▸ What you need to do: Please repeat the lines below, exactly and only, from the one that holds "let s := (s.flag (PRC_WDT_CFG_EN 1)" through the one that holds "((List.range 4).foldl (fun (t : State) c =>".

= Beginning of Section =

/-- What step 2 of R452 waits for is met. -/
def State.entryReady (s : State) : Bool :=
  !s.tagCoreBusy &&
  match s.power.target with
  | .sleep => !s.running || (s.power.atBoundary && s.slot.windows.isEmpty && s.slot.tx.isEmpty)
  | .deep => s.flashQuiet && !s.running
  | _ => s.flashQuiet

/-- A transmission in progress stops without a ramp; its descriptor completes FAULT (R459, R467). -/
def State.txCut (s : State) : State :=
  match s.airUnit with
  | none => s
  | some u =>
    if u.phase = .ackWait then s else
    let s := if u.phase = .ramp ∨ u.phase = .tx ∨ u.phase = .rampDown then s.chargeActual u else s
    let s := { s with slot := { s.slot with onAir := none }, radio := { s.radio with txWindow := false } }
    s.endTx u 0xE

/-- The radio, channelizer and transmit islands lose their state: frames end, calibrations are lost, the paths are OFF. -/
def State.radioDown (s : State) : State :=
  let s := s.txCut
  let s := (List.range 128).foldl (fun (s : State) i =>
    let s := if s.laneState i = laneFrame then s.cutFrame i else s
    s.put (CHZ_LSTAT_STATE i) laneOff) s
  let s := { s with radio := { s.radio with
    pathA := {}, pathB := {}, pathT := {}, calib := none, calHeld := none, calWait := [], txWindow := false, extTr := false,
    extLnaA := false, extLnaB := false, extPaEn := false, leakA := [], leakB := [], lanes := [], detFifo := [] } }
  ((s.put RFC_STATE_STATE_A 0).put RFC_STATE_STATE_B 0).put RFC_STATE_STATE_T 0

/-- The register fields and the outputs that the pads hold (R464, R476): those of the PIN block and of RFC_EXTCTL. -/
def State.padImage (s : State) : Sparse Nat :=
  s.fields.filter fun e => (decide (0x40130000 * 32 ≤ e.1) && decide (e.1 < 0x401300A8 * 32)) ||
    (decide (0x40010044 * 32 ≤ e.1) && decide (e.1 < 0x40010048 * 32))

/-- The pads hold what they are: PIN_HOLD. -/
def State.holdPads (s : State) : State :=
  let img := match s.pins.held with
    | some h => h
    | none => s.padImage
  { s with pins := { s.pins with held := some img } }

/-- Every duty group is pre-charged as if its allowance had been used evenly over the past hour (R59). -/
def State.precharge (s : State) : State :=
  let img := s.radio.profile
  let limit (g : Nat) : Nat := match (List.range (profBands img)).find? fun b => bandNum img b 21 1 == g with
    | some b => bandNum img b 12 4 * 10
    | none => 0
  let now := s.radio.second % 3600
  let account (g : Nat) : DutyGroup :=
    let l := limit g
    let q := l / 3600
    let v (k : Nat) : Nat := if k = now then q + l % 3600 else q
    { buckets := ((List.range 3600).map fun k => (k, v k)).filter (fun e => e.2 != 0), sum := l, precharged := if l = 0 then 0 else 3600 }
  { s with radio := { s.radio with duty := ((List.range 8).map fun g => (g, account g)).filter (fun e => e.2 != {}) } }

/-- The islands that are off in Deep lose their state (R447, R449): radio, channelizer, transmit path, slot engine with
MAC, cipher, PKE, GNSS, host ports, compatibility engine, and the tag port where no field powers it. -/
def State.deepLoss (s : State) : State :=
  let s := ([1, 2, 3, 4, 5, 6, 7, 8, 14, 15, 17].foldl State.resetBlock s).otpDefaults
  let s := if s.tag.field then s else s.tagDown 0
  { s with
    radio := { profile := s.radio.profile, second := s.radio.second, vsup := s.radio.vsup }
    slot := {}, mac := {}, sec := {}, gnss := { stored := s.gnss.stored }, lgy := {}, pke := {}, host := s.host.flushed }

/-- The 16 KiB granules of system SRAM that Deep retains (R449). -/
def State.granules (s : State) : List Nat :=
  ((List.range 2).map fun i => [(PRC_DEEPRET_EN0 i, PRC_DEEPRET_GRANULE0 i), (PRC_DEEPRET_EN1 i, PRC_DEEPRET_GRANULE1 i),
    (PRC_DEEPRET_EN2 i, PRC_DEEPRET_GRANULE2 i), (PRC_DEEPRET_EN3 i, PRC_DEEPRET_GRANULE3 i)].filterMap fun p =>
      if s.on p.1 then some (s.get p.2) else none).flatten

/-- The memory initialiser writes every word of the SRAMs that `keep` does not hold as 0, tag EMPTY (R449, R462). -/
def State.initSram (s : State) (keep : Nat → Bool) : State :=
  let lost (a : Nat) : Bool := (inSys a || inPacket a) && !keep a
  { s with mem := s.mem.filter (fun e => !lost e.1), poison := s.poison.filter (fun e => !lost e.1),
           memctl := { s.memctl with tags := s.memctl.tags.filter fun e => !lost e.1 } }

/-- The entry completes (R452 steps 3 to 5): ENTRIES, and what the target state loses. -/
def State.enterLow (s : State) : State :=
  let t := s.power.target
  let s := ((s.flag PRC_PWRSTAT_PENDING false).put PRC_PWRSTAT_RESULT 0).bumpWrap PRC_PWRSTAT_ENTRIES
  let s := (s.flag PRC_PWRSTAT_TNET_RESTORED false).setPower { s.power with state := t, wakes := [], atBoundary := false }
  match t with
  | .sleep => s.radioDown
  | .deep =>
    let s := s.setPower { s.power with savedTnet := s.tnet, tnetRuns := false }
    (s.radioDown.holdPads).deepLoss
  | _ =>
    let s := if t = .standby then s.setPower { s.power with standbyWake := s.get PRC_WAKEEN_EN } else s
    let s := s.setPower { s.power with tnetRuns := false }
    let s := if s.tag.field then s else s.tagDown 0
    s.radioDown.holdPads

/-! Watchdogs (R460). -/

def State.wdt (s : State) (n : Nat) : Watchdog := if n = 0 then s.power.wdt0 else s.power.wdt1

def State.setWdt (s : State) (n : Nat) (w : Watchdog) : State :=
  s.setPower (if n = 0 then { s.power with wdt0 := w } else { s.power with wdt1 := w })

/-- Watchdog `n` expires. -/
def State.wdtExpire (s : State) (n : Nat) : State := s.requestReset (if n = 0 then 0x04 else 0x05)

/-- The count of watchdog `n` holds: its core is in debug halt or stopped, or the device in Sleep or Deep. -/
def State.wdtPaused (s : State) (n : Nat) : Bool :=
  let c := s.core (n != 0)
  c.halted || c.run == .stopped || s.power.state == .sleep || s.power.state == .deep

/-- EN goes to 1: the count starts at TIMEOUT. -/
def State.wdtEnable (s : State) (n : Nat) : State :=
  if s.on (PRC_WDT_CFG_EN n) then s
  else
    let s := (s.flag (PRC_WDT_CFG_EN n) true).put (PRC_WDT_STAT_REMAIN n) (s.get (PRC_WDT_CFG_TIMEOUT n))
    (s.flag (PRC_WDT_STAT_RUNNING n) true).setWdt n { s.wdt n with since := none }

/-- A completed kick: the count reloads, unless it comes within WINDOW of the previous one. -/
def State.wdtReload (s : State) (n : Nat) : State :=
  let s' := s.setWdt n { half := false, since := some 0 }
  if !s.on (PRC_WDT_CFG_EN n) then s.setWdt n { s.wdt n with half := false }
  else match (s.wdt n).since with
    | some t => if t < s.get (PRC_WDT_CFG_WINDOW n) then s.wdtExpire n
        else (s'.put (PRC_WDT_STAT_REMAIN n) (s.get (PRC_WDT_CFG_TIMEOUT n))).flag (PRC_WDT_STAT_WARNED n) false
    | none => (s'.put (PRC_WDT_STAT_REMAIN n) (s.get (PRC_WDT_CFG_TIMEOUT n))).flag (PRC_WDT_STAT_WARNED n) false

/-- A write of KICK. A second half without a first is neither a kick nor another value (log entry 76). -/
def State.wdtKick (s : State) (n v : Nat) : State :=
  let w := s.wdt n
  if v = 0xA5A5 then s.setWdt n { w with half := true }
  else if v = 0x5A5A then (if w.half then s.wdtReload n else s)
  else
    let s := s.setWdt n { w with half := false }
    if s.on (PRC_WDT_CFG_EN n) then s.wdtExpire n else s

/-- A millisecond of watchdog `n`: the count, and the warning at WARN. -/
def State.wdtTick (s : State) (n : Nat) : State :=
  if !s.on (PRC_WDT_CFG_EN n) ∨ s.wdtPaused n then s
  else
    let r := s.get (PRC_WDT_STAT_REMAIN n) - 1
    let w := s.wdt n
    let s := (s.put (PRC_WDT_STAT_REMAIN n) r).setWdt n { w with since := w.since.map (· + 1) }
    let warn := s.get (PRC_WDT_CFG_WARN n)
    if warn ≠ 0 ∧ r = warn then (s.flag (PRC_WDT_STAT_WARNED n) true).raise (4 + n) else s

/-! Resets (R461 to R466). Codes from 0x40 up are the model's own names: 0x48 a debug port request of core 1 scope, 0x4D a
checker mismatch (R299, R461). -/

/-- The reaches of R462. -/
inductive Reach | core1 | warm | cold
deriving DecidableEq, Repr

/-- The reach of a reset code in a power state. -/
def resetReach (st : PowerState) (code : Nat) : Reach :=
  if code = 0x01 ∨ code = 0x02 ∨ code = 0x0E then .cold
  else if code = 0x03 then (if st = .standby ∨ st = .off then .cold else .warm)
  else if code = 0x05 ∨ code = 0x07 ∨ code = 0x0D ∨ code = 0x48 then .core1
  else .warm

/-- The code that the registers show. -/
def shownCode (code : Nat) : Nat := code % 0x40

/-- Bits n − 1 of the codes (PRC_RSTSRC). -/
def sourceBits (codes : List Nat) : Nat := codes.foldl (fun m c => setBit m (shownCode c - 1)) 0

def minCode (codes : List Nat) : Nat := codes.foldl (fun m c => min m (shownCode c)) 0x3F

/-- An INFO entry of source 0x1E (R461). -/
def State.prcInfo (s : State) (code : Nat) : State := s.report 0 0x1E 0 code

/-- R462: a reset of core 1 alone; with object 0x8030.00 set in Test mode it starts core 1 as the checker of core 0 (R299). -/
def State.resetCore1 (s : State) (codes : List Nat) : State :=
  let code := minCode codes
  let check := s.mode == modeTest && leNat (Sparse.read [] s.objs 0x803000) == 1
  let c := s.core1.resetOwn
  let s := { s with core1 := if check then { c with run := .running, checker := true } else c }
  let s := (s.flag (PRC_WDT_CFG_EN 1) false).flag (PRC_WDT_STAT_RUNNING 1) false
  (s.put PRC_RSTCAUSE_C1_CAUSE code).prcInfo code

/-- The fault log at a device reset (R331, R334, R462): cleared, or kept with its open entries closed. -/
def FaultLog.atReset (f : FaultLog) (clear : Bool) : FaultLog :=
  if clear then {}
  else { entries := f.entries.map fun e => if e.isOpen then { e with isOpen := false, byReset := true } else e }

/-- The fields that the backup domain holds: the RTC block but RTC_LOCK, and the limited configuration of event channels 0
to 3 (R233, R265). -/
def State.backupFields (s : State) : Sparse Nat :=
  let t : State := { s with fields := s.fields.filter fun e => decide (rtcKeys.1 ≤ e.1) && decide (e.1 < rtcKeys.2) }
  let t := t.flag RTC_LOCK_LOCK false
  ((List.range 4).foldl (fun (t : State) c =>
    let t := ((t.flag (EVR_CFG_EN c) (s.on (EVR_CFG_EN c))).put (EVR_CFG_OWNER c) (s.get (EVR_CFG_OWNER c))).flag (EVR_CFG_SEC c) (s.on (EVR_CFG_SEC c))
    let t := t.put (EVR_PM2_MASK c) (slice (s.get (EVR_PM2_MASK c)) 24 8 * 2 ^ 24)
    t.put (EVR_TM1_MASK c) (slice (s.get (EVR_TM1_MASK c)) 0 3)) t).fields

/-- The flash operations are lost with the power (R327, R349): a page under program is undefined. -/
def State.flashLost (s : State) : State :=
  let torn (k : Nat) : Option Nat := match (s.bank k).run with
    | some r => if s.get (FLC_BANK_STAT_OP k) = 1 then some (physPage (s.flashPhys r.desc.faddr)) else none
    | none => none
  let und := ([torn 0, torn 1].filterMap id).foldl (fun m p => Sparse.write false m p true) s.flash.undef
  s.setFlash { bank0 := { seq := s.flash.bank0.seq }, bank1 := { seq := s.flash.bank1.seq }, spare := s.flash.spare, undef := und }

/-- The fields that a WARM reset keeps beside those of the backup domain: SWAP, REQ and the state of flash operations. -/
def warmFields : List RegField :=
  [BTU_SWAP_REQ, FLC_OWNER_SWAP] ++ ((List.range 2).map fun k => [FLC_BANK_STAT_OP k, FLC_BANK_STAT_STATE k,
    FLC_BANK_STAT_BLOCK k, FLC_BANK_STAT_PULSES k, FLC_BANK_STAT_SUSPENDS k, FLC_BANK_STAT_STARVED k]).flatten

/-- The reset causes that clear the fault log (R334, R462). -/
def logCleared (cold : Bool) (cause : Nat) : Bool := decide (cause = 1 ∨ cause = 2 ∨ (cause = 3 ∧ cold = true))

/-- What a device reset leaves of everything beside the memories and the register fields. -/
def State.resetRest (s : State) (cold clearLog : Bool) (codes : List Nat) (held : Option (Sparse Nat)) : State :=
  { s with
    tnet := 0
    faults := s.faults.atReset clearLog
    power := { state := .run, stretch := codes, tnetRuns := false, supply := true, vio := s.power.vio }
    radio := { profile := s.radio.profile, duty := if cold then [] else s.radio.duty, second := s.radio.second, vsup := s.radio.vsup }
    slot := {}, mac := {}, sec := {}, gnss := { stored := s.gnss.stored }, lgy := {}, pke := {}, host := {}, evr := {}
    memctl := { tags := s.memctl.tags }
    core0 := CoreState.boot, core1 := {}
    objs := []
    pins := { s.pins with held := held }
    boot := { due := false, cold := cold, restore := s.boot.restore, recoveryReq := !cold && s.boot.recoveryReq, store0 := s.boot.store0, store1 := s.boot.store1 } }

= End of Section =

▸ Task answer:
  let s := (s.flag (PRC_WDT_CFG_EN 1) false).flag (PRC_WDT_STAT_RUNNING 1) false
  (s.put PRC_RSTCAUSE_C1_CAUSE code).prcInfo code

/-- The fault log at a device reset (R331, R334, R462): cleared, or kept with its open entries closed. -/
def FaultLog.atReset (f : FaultLog) (clear : Bool) : FaultLog :=
  if clear then {}
  else { entries := f.entries.map fun e => if e.isOpen then { e with isOpen := false, byReset := true } else e }

/-- The fields that the backup domain holds: the RTC block but RTC_LOCK, and the limited configuration of event channels 0
to 3 (R233, R265). -/
def State.backupFields (s : State) : Sparse Nat :=
  let t : State := { s with fields := s.fields.filter fun e => decide (rtcKeys.1 ≤ e.1) && decide (e.1 < rtcKeys.2) }
  let t := t.flag RTC_LOCK_LOCK false
  ((List.range 4).foldl (fun (t : State) c =>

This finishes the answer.